The Cook's distance measure for the red data point (0.701965) stands out a bit compared to the other Cook's distance measures. Still, the Cook's distance measure for the red data point is gretaer than 0.5 but less than 1. Therefore, based on the Cook's distance measure, we would perhaps investigate further but not necessarily classify the red data point as being influential.

Example 11-4 Revisited

Let's check out the Cook's distance measure for this Influence4 data set:

scatterplot of y vs x

Regressing y on x and requesting the Cook's distance measures, we obtain the following Minitab output:

Row x y COOK1
1 0.10000 -0.0716 0.08172
2 0.45401 4.1673 0.03076
3 1.09765 6.5703 0.02198
4 1.27936 13.8150 0.00075
5 2.20611 11.4501 0.00901
6 2.50064 12.9554 0.00629
7 3.04030 20.1575 0.00086
8 3.23583 17.5633 0.00095
9 4.45308 26.0317 0.00191
10 4.16990 22.7573 0.00004
11 5.28474 26.3030 0.00002
12 5.59238 30.6885 0.00320
13 5.92091 33.9402 0.00848
14 6.66066 30.9228 0.00003
15 6.79953 34.1100 0.00280
16 7.97943 44.4536 0.03958
17 8.41536 46.5022 0.05229
18 8.71607 50.0568 0.09180
19 8.70156 46.5475 0.04809
20 9.16463 45.7762 0.03194
21 13.0000 15.0000 4.04801

In this case, the Cook's distance measure for the red data point (4.04801) stands out substantially compared to the other Cook's distance measures. Furthermore, the Cook's distance measure for the red data point is greater than 1. Therefore, based on the Cook's distance measure—and not surprisingly—we would classify the red data point as being influential.
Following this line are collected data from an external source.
-- ==== Sys2Proof/Machine/Multiplier.lean ====
section
/-! DEFINITION. shift_add_multiplier: `MUL` (spec/44_multiplier.md). -/

namespace Sys2Proof.Machine

/-- R65's assignment on a 1 bit: "replace the accumulator with
`from_integer(add(accumulator, n.shift_left(position)))`", the addition in the Adder's registers. -/
def Work.accumulate (w : Work) (n : BitVector) : Work :=
  let w := w.addRun w.multiplier.acc (shl n w.multiplier.pos)
  { w with multiplier := { w.multiplier with acc := enc w.adder.result } }

/-- One turn of R65's loop, for one bit of `m`; the position advances whether the bit is 0 or 1. -/
def Work.mulStep (n : BitVector) (w : Work) (bit : Bit) : Work :=
  let w := if bit then w.accumulate n else w
  { w with multiplier := { w.multiplier with pos := w.multiplier.pos + 1 } }

/-- R65: the turns for a sequence of bits of `m`, from the accumulator `enc(0)` and position 0. -/
def Work.mulRun (w : Work) (n : BitVector) (ms : BitSeq) : Work :=
  ms.foldl (Work.mulStep n) { w with multiplier := ⟨enc 0, 0⟩ }

/-- R65: `MUL n, m -> Y0 = val(acc)` after all of `m`'s bits, in forward order. -/
def execMul (s : State) : Host.Outcome State Fault Refusal :=
  s.withBitVector .a fun n => s.withBitVector .b fun m =>
    let t := (s.begin .mul).onWork (fun w => w.mulRun n (bits m))
    .next (t.releaseMultiplier.releaseAdder.respond (.okOne (.nat (val t.work.multiplier.acc))))

end Sys2Proof.Machine
end

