-- ==== Sys2Proof/Laws/Step.lean ====
section
/-! SUPPORT. What decoding, giving a response and one step can do, each said once. -/

namespace Sys2Proof.Machine

/-- A code that decodes to no operation is `invalid`, with the code itself (R34). -/
theorem decode_eq_error {op : BitVec 4} {e : DecodeError} (h : decode op = .error e) :
    e = .invalid op := by
  unfold decode decodeWith at h
  split at h
  · cases h
  · cases h; rfl

/-- Giving a response to the head request answers it, whatever was done to the transient registers
before. -/
theorem answers_respond {s u : State} {r : Request} {rest : List Request} {resp : Response}
    (hr : s.requests = r :: rest) (h1 : u.requests = s.requests)
    (h2 : u.transcript = s.transcript) : Answers s (u.respond resp) r rest resp :=
  ⟨rfl, by simp [h1, hr], by simp [h1, h2, hr]⟩

/-- A state answers its request in one way only. -/
theorem Answers.response_unique {s t : State} {r : Request} {rest : List Request}
    {x y : Response} (hx : Answers s t r rest x) (hy : Answers s t r rest y) : x = y := by
  simpa using hx.transcript.symm.trans hy.transcript

/-- All that a step that goes on can be: the operation in flight, an idle unit of which nothing is
requested, or the operation that the head request selects. -/
theorem step_cases {s t : State} (h : step s = .next t) :
    (∃ i, s.phase = .running i ∧ exec i s = .next t) ∨
    (s.phase = .idle ∧ s.requests = [] ∧ t = s) ∨
    (∃ i r rest, s.phase = .idle ∧ s.requests = r :: rest ∧ decode r.op = .ok i ∧
      exec i s = .next t) := by
  unfold step State.nextOperation at h
  cases hp : s.phase with
  | running i => exact .inl ⟨i, rfl, by simpa [hp] using h⟩
  | idle =>
    right
    cases hr : s.requests with
    | nil => exact .inl ⟨rfl, rfl, by simpa [hp, hr, eq_comm] using h⟩
    | cons r rest =>
      cases hd : decode r.op with
      | ok i => exact .inr ⟨i, r, rest, rfl, rfl, hd, by simpa [hp, hr, hd] using h⟩
      | error e => obtain rfl := decode_eq_error hd; simp [hp, hr, hd] at h

end Sys2Proof.Machine
end

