/-- Settles O13: both operations answer from the one view of the operand. -/
theorem bitsrGivesTheReverseOfBits : Obligations.BitsrGivesTheReverseOfBits := by
  refine ⟨rfl, fun s r rest v hr ha => ?_⟩
  have hfwd : pureResponse .bits r.ports = some (.okOne (.bitSeq (bits v))) := by
    simp [pureResponse, Ports.get, ha]
  have hrev : pureResponse .bitsr r.ports = some (.okOne (.bitSeq (bits v).reverse)) := by
    simp [pureResponse, Ports.get, ha, bitsReversed]
  obtain ⟨u, hexecU, hansU⟩ := exec_answers_of_pureResponse hr hfwd
  obtain ⟨t, hexecT, hansT, hkeeps⟩ := exec_answers_keepsStorage rfl hr hrev
  exact ⟨bits v, t, u, hexecU, hansU, hexecT, hansT, hkeeps⟩

/-- Settles O14: the shift answers the encoding of the product. -/
theorem shlGivesTheShiftedValue : Obligations.ShlGivesTheShiftedValue :=
  ⟨rfl, fun _ _ _ _ _ hr ha hb =>
    exec_answers_keepsStorage rfl hr (by simp [pureResponse, Ports.get, ha, hb, shl])⟩

/-- Settles O15: the first two by the round trip, the third by the size of the shifted value. -/
theorem shiftLeftGrowsTheBitLength : Obligations.ShiftLeftGrowsTheBitLength :=
  fun v k => ⟨by rw [shl, pow_zero, mul_one, enc_val], by rw [shl, val_enc, zero_mul],
    fun h => bitlen_shl h k⟩

/-- Settles O16: the laws of the block, each by its own lemma. -/
theorem encodingLaws : Obligations.EncodingLaws :=
  ⟨val_enc, enc_val, rfl, fun n hn => bytes_getLast_of_val_ne_zero (by rw [val_enc]; omega),
    isBitLength_bitlen, fun _ => rfl⟩

/-- Settles O17: the bit length from the value, and from the bytes. -/
theorem bitLengthOfAValue : Obligations.BitLengthOfAValue :=
  ⟨isBitLength_bitlen, fun _ _ _ _ => bitlen_of_bytes⟩

end Sys2Proof.Machine

end

/-! PROOFS. The statements of 41_full_adder.md: the full adder's two equations (R50) and their
arithmetic reading (R52). -/

section

namespace Sys2Proof.Machine

/-- R52: the sum is the parity of the inputs, since the carry counts the rest in twos. -/
theorem fullAdder_sum_toNat (a b cin : Bit) :
    (fullAdder a b cin).sum.toNat = (a.toNat + b.toNat + cin.toNat) % 2 := by
  have hadd := fullAdder_arith a b cin
  have hsum := (fullAdder a b cin).sum.toNat_le
  omega

/-- R52: the carry is the majority of the inputs, since the sum accounts for at most one. -/
theorem fullAdder_carryOut_iff (a b cin : Bit) :
    (fullAdder a b cin).carryOut = true ↔ 2 ≤ a.toNat + b.toNat + cin.toNat := by
  have hadd := fullAdder_arith a b cin
  have hsum := (fullAdder a b cin).sum.toNat_le
  have hcarry := (fullAdder a b cin).carryOut.toNat_le
  rw [← Bool.toNat_eq_one]
  omega

/-- R50: with a bit on each of its three ports `FA` answers the full adder's two outputs, and it
changes no transient register. -/
theorem execFa_answers_keepsStorage {s : State} {r : Request} {rest : List Request} {a b c : Bit}
    (hr : s.requests = r :: rest) (ha : r.ports.a = .ofBit a) (hb : r.ports.b = .ofBit b)
    (hc : r.ports.c = .ofBit c) :
    ∃ t, exec .fa s = .next t ∧
      Answers s t r rest
        (.okTwo (.bit (fullAdder a b c).sum) (.bit (fullAdder a b c).carryOut)) ∧
      KeepsStorage s t :=
  exec_answers_keepsStorage rfl hr (by simp [pureResponse, Ports.get, ha, hb, hc])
An alternative method for interpreting Cook's distance that is sometimes used is to relate the measure to the F(p, n–p) distribution and to find the corresponding percentile value. If this percentile is less than about 10 or 20 percent, then the case has little apparent influence on the fitted values. On the other hand, if it is near 50 percent or even higher, then the case has a major influence. (Anything "in between" is more ambiguous.)